Source material: Begin

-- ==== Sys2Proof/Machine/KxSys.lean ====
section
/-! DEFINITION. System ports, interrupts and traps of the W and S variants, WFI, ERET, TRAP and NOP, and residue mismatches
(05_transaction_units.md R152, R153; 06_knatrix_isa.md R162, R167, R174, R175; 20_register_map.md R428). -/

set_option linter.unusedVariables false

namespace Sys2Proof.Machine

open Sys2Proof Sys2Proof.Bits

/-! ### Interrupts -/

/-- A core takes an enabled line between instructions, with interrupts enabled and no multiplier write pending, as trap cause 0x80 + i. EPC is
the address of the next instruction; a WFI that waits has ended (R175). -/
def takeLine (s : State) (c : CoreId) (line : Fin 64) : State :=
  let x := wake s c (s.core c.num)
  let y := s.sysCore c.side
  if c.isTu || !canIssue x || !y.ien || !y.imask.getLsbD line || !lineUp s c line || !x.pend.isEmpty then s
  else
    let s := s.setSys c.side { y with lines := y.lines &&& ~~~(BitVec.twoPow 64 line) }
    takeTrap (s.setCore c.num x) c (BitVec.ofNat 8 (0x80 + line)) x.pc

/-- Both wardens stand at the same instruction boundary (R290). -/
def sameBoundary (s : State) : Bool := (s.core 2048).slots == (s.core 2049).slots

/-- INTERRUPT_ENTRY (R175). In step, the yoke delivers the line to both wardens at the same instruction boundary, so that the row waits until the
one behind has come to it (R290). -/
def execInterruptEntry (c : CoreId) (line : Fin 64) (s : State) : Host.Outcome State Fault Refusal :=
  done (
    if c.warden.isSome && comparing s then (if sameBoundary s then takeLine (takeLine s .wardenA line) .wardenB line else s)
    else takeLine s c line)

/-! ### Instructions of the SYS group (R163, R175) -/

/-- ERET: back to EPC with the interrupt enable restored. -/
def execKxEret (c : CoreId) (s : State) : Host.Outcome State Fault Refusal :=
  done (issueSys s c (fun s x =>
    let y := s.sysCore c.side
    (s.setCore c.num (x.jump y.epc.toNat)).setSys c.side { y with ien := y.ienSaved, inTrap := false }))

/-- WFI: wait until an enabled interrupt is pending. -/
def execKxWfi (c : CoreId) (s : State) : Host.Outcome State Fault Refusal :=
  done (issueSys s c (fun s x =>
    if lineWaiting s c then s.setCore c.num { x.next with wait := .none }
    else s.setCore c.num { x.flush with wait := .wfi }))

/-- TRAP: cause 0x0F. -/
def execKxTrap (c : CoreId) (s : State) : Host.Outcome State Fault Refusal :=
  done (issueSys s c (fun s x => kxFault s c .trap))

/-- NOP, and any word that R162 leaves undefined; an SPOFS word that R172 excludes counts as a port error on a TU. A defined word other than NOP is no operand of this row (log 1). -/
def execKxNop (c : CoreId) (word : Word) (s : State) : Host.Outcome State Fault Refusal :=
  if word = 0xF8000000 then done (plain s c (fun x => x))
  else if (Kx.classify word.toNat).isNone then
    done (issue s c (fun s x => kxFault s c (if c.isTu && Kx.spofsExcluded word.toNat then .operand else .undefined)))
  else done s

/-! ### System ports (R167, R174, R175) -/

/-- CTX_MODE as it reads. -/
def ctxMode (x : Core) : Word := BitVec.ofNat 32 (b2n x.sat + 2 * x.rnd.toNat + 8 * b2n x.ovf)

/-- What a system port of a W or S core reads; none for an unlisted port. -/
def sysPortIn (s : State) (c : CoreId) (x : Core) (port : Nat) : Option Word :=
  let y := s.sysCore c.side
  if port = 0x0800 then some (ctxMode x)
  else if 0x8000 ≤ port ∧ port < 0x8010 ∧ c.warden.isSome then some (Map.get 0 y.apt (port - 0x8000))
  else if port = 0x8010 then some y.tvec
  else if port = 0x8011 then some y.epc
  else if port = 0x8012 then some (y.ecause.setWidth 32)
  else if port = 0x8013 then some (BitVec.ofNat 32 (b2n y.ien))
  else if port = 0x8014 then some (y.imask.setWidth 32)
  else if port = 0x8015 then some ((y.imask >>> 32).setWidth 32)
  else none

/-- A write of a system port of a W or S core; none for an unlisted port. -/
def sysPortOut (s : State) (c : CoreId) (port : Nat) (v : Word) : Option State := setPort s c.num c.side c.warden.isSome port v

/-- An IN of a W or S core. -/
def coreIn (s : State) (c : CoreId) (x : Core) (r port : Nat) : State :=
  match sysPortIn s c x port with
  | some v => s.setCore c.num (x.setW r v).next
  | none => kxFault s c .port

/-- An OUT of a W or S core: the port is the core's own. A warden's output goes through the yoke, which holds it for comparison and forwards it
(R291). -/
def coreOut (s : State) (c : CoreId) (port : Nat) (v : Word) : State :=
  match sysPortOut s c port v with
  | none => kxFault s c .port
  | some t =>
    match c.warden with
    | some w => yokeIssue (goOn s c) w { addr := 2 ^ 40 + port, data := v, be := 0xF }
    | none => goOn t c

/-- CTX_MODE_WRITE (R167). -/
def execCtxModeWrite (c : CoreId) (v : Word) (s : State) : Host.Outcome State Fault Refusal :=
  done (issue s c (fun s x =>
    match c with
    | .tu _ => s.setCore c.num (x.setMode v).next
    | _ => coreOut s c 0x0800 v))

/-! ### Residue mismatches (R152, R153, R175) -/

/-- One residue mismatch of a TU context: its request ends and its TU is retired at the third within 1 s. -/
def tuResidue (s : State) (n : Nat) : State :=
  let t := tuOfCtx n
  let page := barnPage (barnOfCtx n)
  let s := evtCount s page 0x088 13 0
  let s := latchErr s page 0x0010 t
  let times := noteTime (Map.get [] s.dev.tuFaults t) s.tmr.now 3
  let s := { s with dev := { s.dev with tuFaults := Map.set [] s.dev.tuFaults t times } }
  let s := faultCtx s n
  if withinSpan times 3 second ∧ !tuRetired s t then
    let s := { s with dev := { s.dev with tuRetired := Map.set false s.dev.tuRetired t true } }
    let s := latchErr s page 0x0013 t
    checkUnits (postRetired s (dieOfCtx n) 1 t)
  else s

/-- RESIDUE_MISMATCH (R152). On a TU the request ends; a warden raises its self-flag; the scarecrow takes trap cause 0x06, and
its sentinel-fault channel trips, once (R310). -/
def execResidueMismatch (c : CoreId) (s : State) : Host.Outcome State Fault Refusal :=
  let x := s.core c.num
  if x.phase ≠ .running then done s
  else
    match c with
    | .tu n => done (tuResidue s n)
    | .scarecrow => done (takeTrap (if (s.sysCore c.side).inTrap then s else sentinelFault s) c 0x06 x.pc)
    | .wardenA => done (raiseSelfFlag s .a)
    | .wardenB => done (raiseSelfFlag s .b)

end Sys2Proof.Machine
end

Source material: End

| Work request |
From the line that has "s.dev with tuRetired" through the line that has "cause 0x06, and", copy every line exactly as it appears above, and leave out all others.

| Answer for the task |
    let s := { s with dev := { s.dev with tuRetired := Map.set false s.dev.tuRetired t true } }
    let s := latchErr s page 0x0013 t
    checkUnits (postRetired s (dieOfCtx n) 1 t)
  else s

/-- RESIDUE_MISMATCH (R152). On a TU the request ends; a warden raises its self-flag; the scarecrow takes trap cause 0x06, and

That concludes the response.